Nel 1301 viene inviato a Roma da Papa Bonifacio VIII, il quale, però, ha mandato a sua volta, a Firenze, Carlo di Valois: il fratello del re di Francia Filippo IV il Bello, aiutato da un manipolo di neri, mette a ferro e fuoco la città toscana, facendola capitolare. Con due provvedimenti successivi, Dante viene condannato in contumacia all’esilio perpetuo, e al rogo nel caso venga catturato. Non rivedrà mai più la sua amata Firenze. Inizia per lui un lento e doloroso calvario scandito da più tappe.

«Tu lascerai ogne cosa diletta/più caramente; e questo è quello strale/che l’arco de lo essilio pria saetta./Tu proverai sì come sa di sale/lo pane altrui, e come è duro calle/lo scendere e ‘l salir per l’altrui scale…» (Paradiso, Canto XVII, vv 55-60). Il primo rifugio sembra essere, a Forlì, la casa di Scarpetta Ordelaffi; in seguito il poeta si sposta a Verona presso Bartolomeo della Scala e, intorno al 1306, è accolto dai Malaspina in Lunigiana.
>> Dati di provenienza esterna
-- ==== Sys2Proof/Laws/State.lean ====
section
/-! SUPPORT. The fields of a state after each named update of Machine/Ops.lean and Machine/Tick.lean, one lemma per field
per update, so that no proof unfolds a record update. -/

namespace Sys2Proof.Machine

variable (s : State)

/-! ### `takeOffer` -/

@[simp] theorem State.takeOffer_cfg : s.takeOffer.cfg = s.cfg := rfl
@[simp] theorem State.takeOffer_ph : s.takeOffer.ph = s.ph := rfl
@[simp] theorem State.takeOffer_dout : s.takeOffer.dout = s.dout := rfl
@[simp] theorem State.takeOffer_oe : s.takeOffer.oe = s.oe := rfl
@[simp] theorem State.takeOffer_sr : s.takeOffer.sr = s.sr := rfl
@[simp] theorem State.takeOffer_srck : s.takeOffer.srck = s.srck := rfl
@[simp] theorem State.takeOffer_imm : s.takeOffer.imm = s.imm := rfl
@[simp] theorem State.takeOffer_idx : s.takeOffer.idx = s.idx := rfl
@[simp] theorem State.takeOffer_rem : s.takeOffer.rem = s.rem := rfl
@[simp] theorem State.takeOffer_bitn : s.takeOffer.bitn = s.bitn := rfl
@[simp] theorem State.takeOffer_tcnt : s.takeOffer.tcnt = s.tcnt := rfl
@[simp] theorem State.takeOffer_lcnt : s.takeOffer.lcnt = s.lcnt := rfl
@[simp] theorem State.takeOffer_bright : s.takeOffer.bright = s.bright := rfl
@[simp] theorem State.takeOffer_guard : s.takeOffer.guard = s.guard := rfl
@[simp] theorem State.takeOffer_doLatch : s.takeOffer.doLatch = s.doLatch := rfl
@[simp] theorem State.takeOffer_lsel : s.takeOffer.lsel = s.lsel := rfl
@[simp] theorem State.takeOffer_savedIe : s.takeOffer.savedIe = s.savedIe := rfl
@[simp] theorem State.takeOffer_ie : s.takeOffer.ie = s.ie := rfl
@[simp] theorem State.takeOffer_timingFault : s.takeOffer.timingFault = s.timingFault := rfl
@[simp] theorem State.takeOffer_refused : s.takeOffer.refused = s.refused := rfl
@[simp] theorem State.takeOffer_borrowed : s.takeOffer.borrowed = s.borrowed := rfl
@[simp] theorem State.takeOffer_buf : s.takeOffer.buf = s.buf := rfl
@[simp] theorem State.takeOffer_offer : s.takeOffer.offer = none := rfl
@[simp] theorem State.takeOffer_moves : s.takeOffer.moves = s.moves := rfl

/-! ### `loadImm` -/

@[simp] theorem State.loadImm_cfg (imm : Immediate) (rem : Count) : (s.loadImm imm rem).cfg = s.cfg := rfl
@[simp] theorem State.loadImm_ph (imm : Immediate) (rem : Count) : (s.loadImm imm rem).ph = s.ph := rfl
@[simp] theorem State.loadImm_dout (imm : Immediate) (rem : Count) : (s.loadImm imm rem).dout = s.dout := rfl
@[simp] theorem State.loadImm_oe (imm : Immediate) (rem : Count) : (s.loadImm imm rem).oe = s.oe := rfl
@[simp] theorem State.loadImm_sr (imm : Immediate) (rem : Count) : (s.loadImm imm rem).sr = s.sr := rfl
@[simp] theorem State.loadImm_srck (imm : Immediate) (rem : Count) : (s.loadImm imm rem).srck = .imm := rfl
@[simp] theorem State.loadImm_imm (imm : Immediate) (rem : Count) : (s.loadImm imm rem).imm = imm := rfl
@[simp] theorem State.loadImm_idx (imm : Immediate) (rem : Count) : (s.loadImm imm rem).idx = s.idx := rfl
@[simp] theorem State.loadImm_rem (imm : Immediate) (rem : Count) : (s.loadImm imm rem).rem = rem := rfl
@[simp] theorem State.loadImm_bitn (imm : Immediate) (rem : Count) : (s.loadImm imm rem).bitn = s.bitn := rfl
@[simp] theorem State.loadImm_tcnt (imm : Immediate) (rem : Count) : (s.loadImm imm rem).tcnt = s.tcnt := rfl
@[simp] theorem State.loadImm_lcnt (imm : Immediate) (rem : Count) : (s.loadImm imm rem).lcnt = s.lcnt := rfl
@[simp] theorem State.loadImm_bright (imm : Immediate) (rem : Count) : (s.loadImm imm rem).bright = s.bright := rfl
@[simp] theorem State.loadImm_guard (imm : Immediate) (rem : Count) : (s.loadImm imm rem).guard = s.guard := rfl
@[simp] theorem State.loadImm_doLatch (imm : Immediate) (rem : Count) : (s.loadImm imm rem).doLatch = s.doLatch := rfl
@[simp] theorem State.loadImm_lsel (imm : Immediate) (rem : Count) : (s.loadImm imm rem).lsel = s.lsel := rfl
@[simp] theorem State.loadImm_savedIe (imm : Immediate) (rem : Count) : (s.loadImm imm rem).savedIe = s.savedIe := rfl
@[simp] theorem State.loadImm_ie (imm : Immediate) (rem : Count) : (s.loadImm imm rem).ie = s.ie := rfl
@[simp] theorem State.loadImm_timingFault (imm : Immediate) (rem : Count) : (s.loadImm imm rem).timingFault = s.timingFault := rfl
@[simp] theorem State.loadImm_refused (imm : Immediate) (rem : Count) : (s.loadImm imm rem).refused = s.refused := rfl
@[simp] theorem State.loadImm_borrowed (imm : Immediate) (rem : Count) : (s.loadImm imm rem).borrowed = s.borrowed := rfl
@[simp] theorem State.loadImm_buf (imm : Immediate) (rem : Count) : (s.loadImm imm rem).buf = s.buf := rfl
@[simp] theorem State.loadImm_offer (imm : Immediate) (rem : Count) : (s.loadImm imm rem).offer = s.offer := rfl
@[simp] theorem State.loadImm_moves (imm : Immediate) (rem : Count) : (s.loadImm imm rem).moves = s.moves := rfl

/-! ### `loadBuf` -/

@[simp] theorem State.loadBuf_cfg (len : Count) : (s.loadBuf len).cfg = s.cfg := rfl
@[simp] theorem State.loadBuf_ph (len : Count) : (s.loadBuf len).ph = s.ph := rfl
@[simp] theorem State.loadBuf_dout (len : Count) : (s.loadBuf len).dout = s.dout := rfl
@[simp] theorem State.loadBuf_oe (len : Count) : (s.loadBuf len).oe = s.oe := rfl
@[simp] theorem State.loadBuf_sr (len : Count) : (s.loadBuf len).sr = s.sr := rfl
@[simp] theorem State.loadBuf_srck (len : Count) : (s.loadBuf len).srck = .buf := rfl
@[simp] theorem State.loadBuf_imm (len : Count) : (s.loadBuf len).imm = s.imm := rfl
@[simp] theorem State.loadBuf_idx (len : Count) : (s.loadBuf len).idx = 1 := rfl
@[simp] theorem State.loadBuf_rem (len : Count) : (s.loadBuf len).rem = len - 1 := rfl
@[simp] theorem State.loadBuf_bitn (len : Count) : (s.loadBuf len).bitn = s.bitn := rfl
@[simp] theorem State.loadBuf_tcnt (len : Count) : (s.loadBuf len).tcnt = s.tcnt := rfl
@[simp] theorem State.loadBuf_lcnt (len : Count) : (s.loadBuf len).lcnt = s.lcnt := rfl
@[simp] theorem State.loadBuf_bright (len : Count) : (s.loadBuf len).bright = s.bright := rfl
@[simp] theorem State.loadBuf_guard (len : Count) : (s.loadBuf len).guard = s.guard := rfl
@[simp] theorem State.loadBuf_doLatch (len : Count) : (s.loadBuf len).doLatch = s.doLatch := rfl
@[simp] theorem State.loadBuf_lsel (len : Count) : (s.loadBuf len).lsel = s.lsel := rfl
@[simp] theorem State.loadBuf_savedIe (len : Count) : (s.loadBuf len).savedIe = s.savedIe := rfl
@[simp] theorem State.loadBuf_ie (len : Count) : (s.loadBuf len).ie = s.ie := rfl
@[simp] theorem State.loadBuf_timingFault (len : Count) : (s.loadBuf len).timingFault = s.timingFault := rfl
@[simp] theorem State.loadBuf_refused (len : Count) : (s.loadBuf len).refused = s.refused := rfl
@[simp] theorem State.loadBuf_borrowed (len : Count) : (s.loadBuf len).borrowed = len := rfl
@[simp] theorem State.loadBuf_buf (len : Count) : (s.loadBuf len).buf = s.buf := rfl
@[simp] theorem State.loadBuf_offer (len : Count) : (s.loadBuf len).offer = s.offer := rfl
@[simp] theorem State.loadBuf_moves (len : Count) : (s.loadBuf len).moves = s.moves := rfl

/-! ### `loadZero` -/

@[simp] theorem State.loadZero_cfg (rem : Count) : (s.loadZero rem).cfg = s.cfg := rfl
@[simp] theorem State.loadZero_ph (rem : Count) : (s.loadZero rem).ph = s.ph := rfl
@[simp] theorem State.loadZero_dout (rem : Count) : (s.loadZero rem).dout = s.dout := rfl
@[simp] theorem State.loadZero_oe (rem : Count) : (s.loadZero rem).oe = s.oe := rfl
@[simp] theorem State.loadZero_sr (rem : Count) : (s.loadZero rem).sr = s.sr := rfl
@[simp] theorem State.loadZero_srck (rem : Count) : (s.loadZero rem).srck = .zero := rfl
@[simp] theorem State.loadZero_imm (rem : Count) : (s.loadZero rem).imm = s.imm := rfl
@[simp] theorem State.loadZero_idx (rem : Count) : (s.loadZero rem).idx = s.idx := rfl
@[simp] theorem State.loadZero_rem (rem : Count) : (s.loadZero rem).rem = rem := rfl
@[simp] theorem State.loadZero_bitn (rem : Count) : (s.loadZero rem).bitn = s.bitn := rfl
@[simp] theorem State.loadZero_tcnt (rem : Count) : (s.loadZero rem).tcnt = s.tcnt := rfl
@[simp] theorem State.loadZero_lcnt (rem : Count) : (s.loadZero rem).lcnt = s.lcnt := rfl
@[simp] theorem State.loadZero_bright (rem : Count) : (s.loadZero rem).bright = s.bright := rfl
@[simp] theorem State.loadZero_guard (rem : Count) : (s.loadZero rem).guard = s.guard := rfl
@[simp] theorem State.loadZero_doLatch (rem : Count) : (s.loadZero rem).doLatch = s.doLatch := rfl
@[simp] theorem State.loadZero_lsel (rem : Count) : (s.loadZero rem).lsel = s.lsel := rfl
@[simp] theorem State.loadZero_savedIe (rem : Count) : (s.loadZero rem).savedIe = s.savedIe := rfl
@[simp] theorem State.loadZero_ie (rem : Count) : (s.loadZero rem).ie = s.ie := rfl
@[simp] theorem State.loadZero_timingFault (rem : Count) : (s.loadZero rem).timingFault = s.timingFault := rfl
@[simp] theorem State.loadZero_refused (rem : Count) : (s.loadZero rem).refused = s.refused := rfl
@[simp] theorem State.loadZero_borrowed (rem : Count) : (s.loadZero rem).borrowed = s.borrowed := rfl
@[simp] theorem State.loadZero_buf (rem : Count) : (s.loadZero rem).buf = s.buf := rfl
@[simp] theorem State.loadZero_offer (rem : Count) : (s.loadZero rem).offer = s.offer := rfl
@[simp] theorem State.loadZero_moves (rem : Count) : (s.loadZero rem).moves = s.moves := rfl

/-! ### `unguarded` -/

@[simp] theorem State.unguarded_cfg (dl ls : Bool) : (s.unguarded dl ls).cfg = s.cfg := rfl
@[simp] theorem State.unguarded_ph (dl ls : Bool) : (s.unguarded dl ls).ph = s.ph := rfl
@[simp] theorem State.unguarded_dout (dl ls : Bool) : (s.unguarded dl ls).dout = s.dout := rfl
@[simp] theorem State.unguarded_oe (dl ls : Bool) : (s.unguarded dl ls).oe = s.oe := rfl
@[simp] theorem State.unguarded_sr (dl ls : Bool) : (s.unguarded dl ls).sr = s.sr := rfl
@[simp] theorem State.unguarded_srck (dl ls : Bool) : (s.unguarded dl ls).srck = s.srck := rfl
@[simp] theorem State.unguarded_imm (dl ls : Bool) : (s.unguarded dl ls).imm = s.imm := rfl
@[simp] theorem State.unguarded_idx (dl ls : Bool) : (s.unguarded dl ls).idx = s.idx := rfl
@[simp] theorem State.unguarded_rem (dl ls : Bool) : (s.unguarded dl ls).rem = s.rem := rfl
@[simp] theorem State.unguarded_bitn (dl ls : Bool) : (s.unguarded dl ls).bitn = s.bitn := rfl
@[simp] theorem State.unguarded_tcnt (dl ls : Bool) : (s.unguarded dl ls).tcnt = s.tcnt := rfl
@[simp] theorem State.unguarded_lcnt (dl ls : Bool) : (s.unguarded dl ls).lcnt = s.lcnt := rfl
@[simp] theorem State.unguarded_bright (dl ls : Bool) : (s.unguarded dl ls).bright = s.bright := rfl
@[simp] theorem State.unguarded_guard (dl ls : Bool) : (s.unguarded dl ls).guard = false := rfl
@[simp] theorem State.unguarded_doLatch (dl ls : Bool) : (s.unguarded dl ls).doLatch = dl := rfl
@[simp] theorem State.unguarded_lsel (dl ls : Bool) : (s.unguarded dl ls).lsel = ls := rfl
@[simp] theorem State.unguarded_savedIe (dl ls : Bool) : (s.unguarded dl ls).savedIe = s.savedIe := rfl
@[simp] theorem State.unguarded_ie (dl ls : Bool) : (s.unguarded dl ls).ie = s.ie := rfl
@[simp] theorem State.unguarded_timingFault (dl ls : Bool) : (s.unguarded dl ls).timingFault = s.timingFault := rfl
@[simp] theorem State.unguarded_refused (dl ls : Bool) : (s.unguarded dl ls).refused = s.refused := rfl
@[simp] theorem State.unguarded_borrowed (dl ls : Bool) : (s.unguarded dl ls).borrowed = s.borrowed := rfl
@[simp] theorem State.unguarded_buf (dl ls : Bool) : (s.unguarded dl ls).buf = s.buf := rfl
@[simp] theorem State.unguarded_offer (dl ls : Bool) : (s.unguarded dl ls).offer = s.offer := rfl
@[simp] theorem State.unguarded_moves (dl ls : Bool) : (s.unguarded dl ls).moves = s.moves := rfl

/-! ### `takeGuard` -/

@[simp] theorem State.takeGuard_cfg (ls : Bool) : (s.takeGuard ls).cfg = s.cfg := rfl
@[simp] theorem State.takeGuard_ph (ls : Bool) : (s.takeGuard ls).ph = s.ph := rfl
@[simp] theorem State.takeGuard_dout (ls : Bool) : (s.takeGuard ls).dout = s.dout := rfl
@[simp] theorem State.takeGuard_oe (ls : Bool) : (s.takeGuard ls).oe = s.oe := rfl
@[simp] theorem State.takeGuard_sr (ls : Bool) : (s.takeGuard ls).sr = s.sr := rfl
@[simp] theorem State.takeGuard_srck (ls : Bool) : (s.takeGuard ls).srck = s.srck := rfl
@[simp] theorem State.takeGuard_imm (ls : Bool) : (s.takeGuard ls).imm = s.imm := rfl
@[simp] theorem State.takeGuard_idx (ls : Bool) : (s.takeGuard ls).idx = s.idx := rfl
@[simp] theorem State.takeGuard_rem (ls : Bool) : (s.takeGuard ls).rem = s.rem := rfl
@[simp] theorem State.takeGuard_bitn (ls : Bool) : (s.takeGuard ls).bitn = s.bitn := rfl
@[simp] theorem State.takeGuard_tcnt (ls : Bool) : (s.takeGuard ls).tcnt = s.tcnt := rfl
@[simp] theorem State.takeGuard_lcnt (ls : Bool) : (s.takeGuard ls).lcnt = s.lcnt := rfl
@[simp] theorem State.takeGuard_bright (ls : Bool) : (s.takeGuard ls).bright = s.bright := rfl
@[simp] theorem State.takeGuard_guard (ls : Bool) : (s.takeGuard ls).guard = true := rfl
@[simp] theorem State.takeGuard_doLatch (ls : Bool) : (s.takeGuard ls).doLatch = true := rfl
@[simp] theorem State.takeGuard_lsel (ls : Bool) : (s.takeGuard ls).lsel = ls := rfl
@[simp] theorem State.takeGuard_savedIe (ls : Bool) : (s.takeGuard ls).savedIe = s.ie := rfl
@[simp] theorem State.takeGuard_ie (ls : Bool) : (s.takeGuard ls).ie = false := rfl
@[simp] theorem State.takeGuard_timingFault (ls : Bool) : (s.takeGuard ls).timingFault = s.timingFault := rfl
@[simp] theorem State.takeGuard_refused (ls : Bool) : (s.takeGuard ls).refused = s.refused := rfl
@[simp] theorem State.takeGuard_borrowed (ls : Bool) : (s.takeGuard ls).borrowed = s.borrowed := rfl
@[simp] theorem State.takeGuard_buf (ls : Bool) : (s.takeGuard ls).buf = s.buf := rfl
@[simp] theorem State.takeGuard_offer (ls : Bool) : (s.takeGuard ls).offer = s.offer := rfl
@[simp] theorem State.takeGuard_moves (ls : Bool) : (s.takeGuard ls).moves = s.moves := rfl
La vita di corte certo non lo soddisfa, ma gli permette di sopravvivere. Così, mentre sogna ancora di poter rientrare in Toscana, si dedica alla stesura del trattato De vulgari eloquentia (1303-1305 ca), e dei saggi Convivio (1304-1307) e Monarchia (le date sono incerte: 1308, 1311-13 o dopo il 1318).

La lontananza dai pubblici uffici, ma soprattutto le riflessioni religiose, morali e politiche che matura in questo periodo, gli permettono di scrivere la sua opera più importante (probabilmente tra il 1304 e il 1321), la Commedia – l’aggettivo Divina fu attribuito per la prima volta da Boccaccio – poema didattico-allegorico in cui Dante immagina di intraprendere un viaggio attraverso i tre regni dell’Oltretomba: dallo smarrimento nella selva oscura e la discesa ai gironi infernali alla montagna del Purgatorio, in entrambi i casi guidato da Virgilio, simbolo della ragione e della saggezza antica, fino all’ascesa ai nove cieli del Paradiso, mondo immateriale ed etereo, dove è accompagnato invece da Beatrice, raffigurante la Grazia. Quest’ultima Cantica viene dedicata a Cangrande della Scala, il signore di Verona che ospita il poeta e i suoi figli nel 1312.

IN ESILIO COMPONE LE TRE CANTICHE

FACENDOVI CONFLUIRE RIFLESSIONI

DI TIPO RELIGIOSO E FILOSOFICO

Tra il 1318 e il 1320, invece, «il ghibellin fuggiasco» – secondo la definizione, celebre e impropria, di Foscolo – si stabilisce in Romagna presso Guido Novella da Polenta, per conto del quale intraprende una missione di ambasceria a Venezia. Sulla via del ritorno contrae le febbri malariche; muore il 14 settembre 1321 e viene sepolto a Ravenna.

Nelle sue principali opere, Dante ha voluto celebrare il potere salvifico di «virtute e canoscenza», importanti per nobilitare l’animo umano e renderci più vicini a Dio: quel misericordioso «Amor che move il sole e l’altre stelle» che presumibilmente è stato il suo unico, vero conforto negli ultimi, difficili, momenti in cui vagava senza meta, povero e ramingo, lontano dagli affetti, dalla sua terra e dalle glorie passate.